The 2,500-square-foot studio could be Santa’s workshop. Hundreds of carvings of everything imaginable in all sizes, many finished, others not, decorate shelves, tables, cabinets and every other flat surface. Up to a dozen students can work here at any given time, Ellis said. Many are Tennessee residents, though most come from out of state. Age-wise they span the spectrum, 20s to 80s, though because of the time commitment involved, more are retired than not, he said.
We were shown around by Larry Ridge, 65, of Soddy Daisy, a longtime friend of Ellis’ and also a master carver, who bought the studio about four years ago. Together, he and Ellis teach the exacting work of sculpture.
On this day, eight people, all Tennesseans, were on hand, and ranged in age from Linda Woolson, 50, of Georgetown, who has spent one day a week for the last dozen years at Horsin’ Around to 84-year old A.B. McRee of Soddy Daisy, who said that for the last three or four months he’d been working to finish the horse a cousin had started 17 years earlier.
All were engrossed in their work, chiseling, sanding or painting. Each animal was at a different stage of completion, so we were able to see the process from beginning to end — from boxy shape that vaguely resembled a horse to magnificently sculpted, finished equine ready for a carousel.

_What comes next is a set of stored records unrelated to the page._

-- ==== Sys2Proof/Laws/Turn.lean ====
section
/-! SUPPORT. What the steps of an exchange can do, said once. -/

namespace Sys2Proof.Machine
open Sys2Proof

/-- The last payload byte hands over to the command of the exchange (R104). -/
theorem payloadComplete_of_command {s : State} {q : Request} {c : Command} (hq : s.req = some q)
    (hc : exchangeCommand q = some c) : payloadComplete s = finishCommand c { s with fsm := .decoded } := by
  simp only [payloadComplete, hq, readHeld_some, hc]

/-- A chunk's exchange updates the session (R123). -/
theorem finishCommand_chunk {s : State} {l : Byte} (ha : s.xsActive = true) (hl : s.ackLen = some l) :
    finishCommand .memoryWrite s = .next { xferUpdate (decodeMemoryWrite l s.rxbuf) s with fsm := .pacing } := by
  simp only [finishCommand, ha, if_true, finishChunk, hl, readHeld_some]

/-- An exchange outside a transfer delivers its payload (R118, R137). -/
theorem finishCommand_single {s : State} {l : Byte} (c : Command) (ha : s.xsActive = false) (hl : s.ackLen = some l) :
    finishCommand c s = .next (deliverPayload l (decodeResponse s.opcodes c l s.rxbuf) s) := by
  cases c <;> simp [finishCommand, ha, finishSingle, hl]

/-- A short image source (R122, T12). -/
theorem chunkStep_of_short {s : State} (hk : chunkLengthOk s.xsCurLen.toNat = true)
    (h : s.imageSource.length < s.xsCurLen.toNat) :
    chunkStep s =
      .next (xferAbort .sourceShort (BitVec.ofNat 16 s.imageSource.length) { s with imageSource := [] }) := by
  simp [chunkStep, hk, imageRead, List.take_of_length_le h.le, List.drop_of_length_le h.le, h.ne]

/-- A chunk that is read whole (R122, T11). -/
theorem chunkStep_of_full {s : State} (hf : s.fsm = .encoding) (hk : chunkLengthOk s.xsCurLen.toNat = true)
    (h : s.xsCurLen.toNat ≤ s.imageSource.length) :
    chunkStep s = .next (beginTransmit
      (buildFrame s.opcodes.memoryWrite (memoryWritePayload s.xsBase (s.imageSource.take s.xsCurLen.toNat))
        { s with imageSource := s.imageSource.drop s.xsCurLen.toNat })) := by
  have h1 : (s.imageSource.take s.xsCurLen.toNat).length = s.xsCurLen.toNat := by simp [h]
  simp only [chunkStep, hk, if_true, imageRead, h1, ne_eq, not_true_eq_false, if_false, exec, execMemoryWrite, hf,
    Fsm.busy, wireCommand, encodeCommand, memoryWriteOperands, operandFault, buildCommandFrame, framePayload]
  rfl

/-- A frame byte that is not the last (R135, T13). -/
theorem transmitByte_go {s : State} {b : Byte} (h : s.txbuf[s.txIdx.toNat]? = some b)
    (hlt : (s.txIdx + 1).toNat < s.txbuf.length) :
    transmitByte s = { s with chanTx := s.chanTx ++ [b], txIdx := s.txIdx + 1 } := by
  unfold transmitByte; rw [h]; exact if_pos hlt

/-- The last frame byte (R135, T14). -/
theorem transmitByte_last {s : State} {b : Byte} (h : s.txbuf[s.txIdx.toNat]? = some b)
    (hlt : ¬ (s.txIdx + 1).toNat < s.txbuf.length) :
    transmitByte s = { s with chanTx := s.chanTx ++ [b], txIdx := s.txIdx + 1, fsm := .awaitingAck } := by
  unfold transmitByte; rw [h]; exact if_neg hlt

/-- A request answers a next state, whatever it is and whatever the state. -/
theorem exec_request_next (q : Request) (s : State) : ∃ t, exec (decodeRequest q) s = .next t := by
  obtain ⟨code, o⟩ := q
  unfold decodeRequest
  split <;> simp only [exec, execCrcInit, execCrcUpdate, execCrcRead, execCrcBlock, execCodecSplit32, execCodecJoin32,
    execCodecJoin16, execEncode, execDecode, execExecute, execSendImage, execReservedRequest, execCancel, execStatus,
    issue]
  all_goals (repeat' split)
  all_goals exact ⟨_, rfl⟩

/-- `t` is `s` after one ChanRead. -/
def ReadOne (s : State) (ds : List RxDraw) (n : Nat) : Prop :=
  (∃ d, s.chanRx = d :: ds ∧ n = s.drawIdx) ∨ (s.chanRx = [] ∧ ds = [] ∧ n = s.drawIdx + 1)

/-- A ChanRead is one draw. -/
theorem chanRead_one (s : State) :
    ∃ d ds n, ReadOne s ds n ∧ chanRead s = (d, { s with chanRx := ds, drawIdx := n }) := by
  rcases chanRead_cases s with ⟨d, ds, h1, h⟩ | ⟨h0, h⟩
  · exact ⟨d, ds, s.drawIdx, .inl ⟨d, h1, rfl⟩, h⟩
  · refine ⟨Config.deviceDraw s.drawIdx, [], s.drawIdx + 1, .inr ⟨h0, rfl, rfl⟩, ?_⟩; rw [h, ← h0]

/-- What the end of an exchange can be. -/
theorem payloadComplete_cases {s t : State} (h : payloadComplete s = .next t) :
    (∃ p, s.xsActive = true ∧ t = { xferUpdate p { s with fsm := .decoded } with fsm := .pacing }) ∨
    (∃ l p, t = deliverPayload l p { s with fsm := .decoded }) := by
  have single : ∀ c, finishSingle c { s with fsm := .decoded } = .next t →
      ∃ l p, t = deliverPayload l p { s with fsm := .decoded } := by
    intro c h
    obtain ⟨l, -, h⟩ := readHeld_next h
    cases h; exact ⟨_, _, rfl⟩
  obtain ⟨q, -, h⟩ := readHeld_next h
  split at h
  · rename_i c _
    cases c <;> simp only [finishCommand] at h
    case memoryWrite =>
      split at h
      · obtain ⟨l, -, h⟩ := readHeld_next h
        cases h; exact .inl ⟨_, ‹_›, rfl⟩
      · exact .inr (single _ h)
    all_goals exact .inr (single _ h)
  · cases h

/-- Everything the block's own step can be, with the rows of R141. -/
inductive TurnStep (s t : State) : Prop where
  /-- No request in progress. -/
  | waits (free : s.fsm.busy = false) (eq : t = s)
  /-- T12. -/
  | short (fsm : s.fsm = .encoding) (len : chunkLengthOk s.xsCurLen.toNat = true)
      (lt : s.imageSource.length < s.xsCurLen.toNat)
      (eq : t = xferAbort .sourceShort (BitVec.ofNat 16 s.imageSource.length) { s with imageSource := [] })
  /-- T11. -/
  | chunk (fsm : s.fsm = .encoding) (len : chunkLengthOk s.xsCurLen.toNat = true)
      (le : s.xsCurLen.toNat ≤ s.imageSource.length)
      (eq : t = beginTransmit
        (buildFrame s.opcodes.memoryWrite (memoryWritePayload s.xsBase (s.imageSource.take s.xsCurLen.toNat))
          { s with imageSource := s.imageSource.drop s.xsCurLen.toNat }))
  /-- T13, T14. -/
  | writes (fsm : s.fsm = .transmitting) (eq : t = transmitByte s)
  /-- T16, T18. -/
  | raises (fsm : s.fsm = .awaitingAck ∨ s.fsm = .awaitingPayload) (ds : List RxDraw) (n : Nat) (a : Option Byte)
      (e : ErrCode) (info : Half) (read : ReadOne s ds n) (fatal : e.fatal = true)
      (eq : t = raiseInExchange e info { s with chanRx := ds, drawIdx := n, ackStatus := a })
  /-- T15. -/
  | acknowledged (fsm : s.fsm = .awaitingAck) (first : s.ackStatus = none) (ds : List RxDraw) (n : Nat)
      (read : ReadOne s ds n) (eq : t = { s with chanRx := ds, drawIdx := n, ackStatus := some Config.ackOk })
  /-- T17. -/
  | header (fsm : s.fsm = .awaitingAck) (second : s.ackStatus ≠ none) (ds : List RxDraw) (n : Nat) (b : Byte)
      (read : ReadOne s ds n)
      (eq : t = { s with
        chanRx := ds, drawIdx := n, ackLen := some b, rxbuf := [], rxIdx := 0, fsm := .awaitingPayload })
  /-- T19. -/
  | payload (fsm : s.fsm = .awaitingPayload) (ds : List RxDraw) (n : Nat) (b : Byte) (read : ReadOne s ds n)
      (eq : t = { s with chanRx := ds, drawIdx := n, rxbuf := s.rxbuf ++ [b], rxIdx := s.rxIdx + 1 })
  /-- T20 to T22, after at most one ChanRead. -/
  | decodes (fsm : s.fsm = .awaitingAck ∨ s.fsm = .awaitingPayload ∨ s.fsm = .decoded) (ds : List RxDraw) (n : Nat)
      (r : List Byte) (i : Byte) (l : Option Byte)
      (read : (ds = s.chanRx ∧ n = s.drawIdx) ∨ s.fsm ≠ .decoded ∧ ReadOne s ds n)
      (eq : payloadComplete { s with chanRx := ds, drawIdx := n, rxbuf := r, rxIdx := i, ackLen := l, fsm := .decoded }
        = .next t)
  /-- T23 to T25. -/
  | paces (fsm : s.fsm = .pacing) (eq : t = xferNext s)

/-- The block's own step is one of them. -/
theorem blockTurn_cases {s t : State} (h : blockTurn s = .next t) : TurnStep s t := by
  obtain ⟨d, ds, n, h1, hr⟩ := chanRead_one s
  unfold blockTurn at h
  cases hf : s.fsm <;> simp only [hf] at h
  case idle => cases h; exact .waits (by rw [hf]; rfl) rfl
  case aborted => cases h; exact .waits (by rw [hf]; rfl) rfl
  case encoding =>
    cases hk : chunkLengthOk s.xsCurLen.toNat
    · simp [chunkStep, hk] at h
    rcases Nat.lt_or_ge s.imageSource.length s.xsCurLen.toNat with hh | hh
    · rw [chunkStep_of_short hk hh] at h
      cases h; exact .short hf hk hh rfl
    · rw [chunkStep_of_full hf hk hh] at h
      cases h; exact .chunk hf hk hh rfl
  case transmitting => cases h; exact .writes hf rfl
  case awaitingAck =>
    split at h
    · rename_i hn
      unfold headerStep at h; rw [hr] at h
      cases d with
      | timeout => cases h; exact .raises (.inl hf) ds n s.ackStatus _ _ h1 rfl rfl
      | byte b =>
        simp only [decodeHeader] at h
        split at h
        · simp only [exec, execAck, readStatus, hf, hn, and_self, if_true] at h
          cases h; exact .acknowledged hf hn ds n h1 (by simp [hf])
        · rename_i hb
          simp only [exec, execNack, readStatus, hf, hn, and_self, if_true, hb, if_false] at h
          cases h; exact .raises (.inl hf) ds n (some b) .notAcknowledged (b.setWidth 16) h1 rfl (by simp [hf])
    · rename_i hn
      unfold readAckLen at h; rw [hr] at h
      cases d with
      | timeout => cases h; exact .raises (.inl hf) ds n s.ackStatus _ _ h1 rfl rfl
      | byte b =>
        simp only at h; split at h
        · exact .decodes (.inl hf) ds n _ _ _ (.inr ⟨by simp [hf], h1⟩) h
        · cases h; exact .header hf hn ds n b h1 rfl
  case awaitingPayload =>
    obtain ⟨l, -, h⟩ := readHeld_next h
    split at h
    · rw [hr] at h
      cases d with
      | timeout => cases h; exact .raises (.inr hf) ds n s.ackStatus _ _ h1 rfl rfl
      | byte b =>
        simp only at h; split at h
        · cases h; exact .payload hf ds n b h1 (by simp [hf])
        · exact .decodes (.inr (.inl hf)) ds n _ _ _ (.inr ⟨by simp [hf], h1⟩) h
    · exact .decodes (.inr (.inl hf)) s.chanRx s.drawIdx _ _ _ (.inl ⟨rfl, rfl⟩) h
  case decoded => exact .decodes (.inr (.inr hf)) s.chanRx s.drawIdx _ _ _ (.inl ⟨rfl, rfl⟩) h
  case pacing => cases h; exact .paces hf rfl

end Sys2Proof.Machine
end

Ridge points out, however, that not everyone carves a carousel animal; some make animals for gifts or their own homes. Animals vary widely in degree of difficulty, from the simplest, dragons, penguins or porpoises that can be crafted in a couple of weeks, to the most complex, lions, that can take up to two years.
Once the wood is glued and the animal’s body is in “rough form,” a student’s work begins (the studio provides tools or students can buy their own). Ellis and Ridge offer patient supervision, help when needed and “repair of screw-ups.” Ridge insists that with “perseverance anyone can create a nice animal.” Smiling, Ellis adds that he tells students “all they need to do is cut away everything that doesn’t look like a carousel horse (or whatever animal they’re making).”
“Most everyone who comes here gets hooked,” he said. “It’s an experience that becomes more than the animal — lasting friendships develop.” He adds, “We’re a lot more like a community than a school.”
IF YOU GO
Where • Horsin’ Around Carousel Carving School is located at 8361-A Dayton Pike, Soddy Daisy, Tenn.
How much • Cost for instruction and supplies depends on the animal’s size and complexity, and ranges from $1,300 to $1,800 ($200-$500 more if Ellis or Ridge provide most of the work).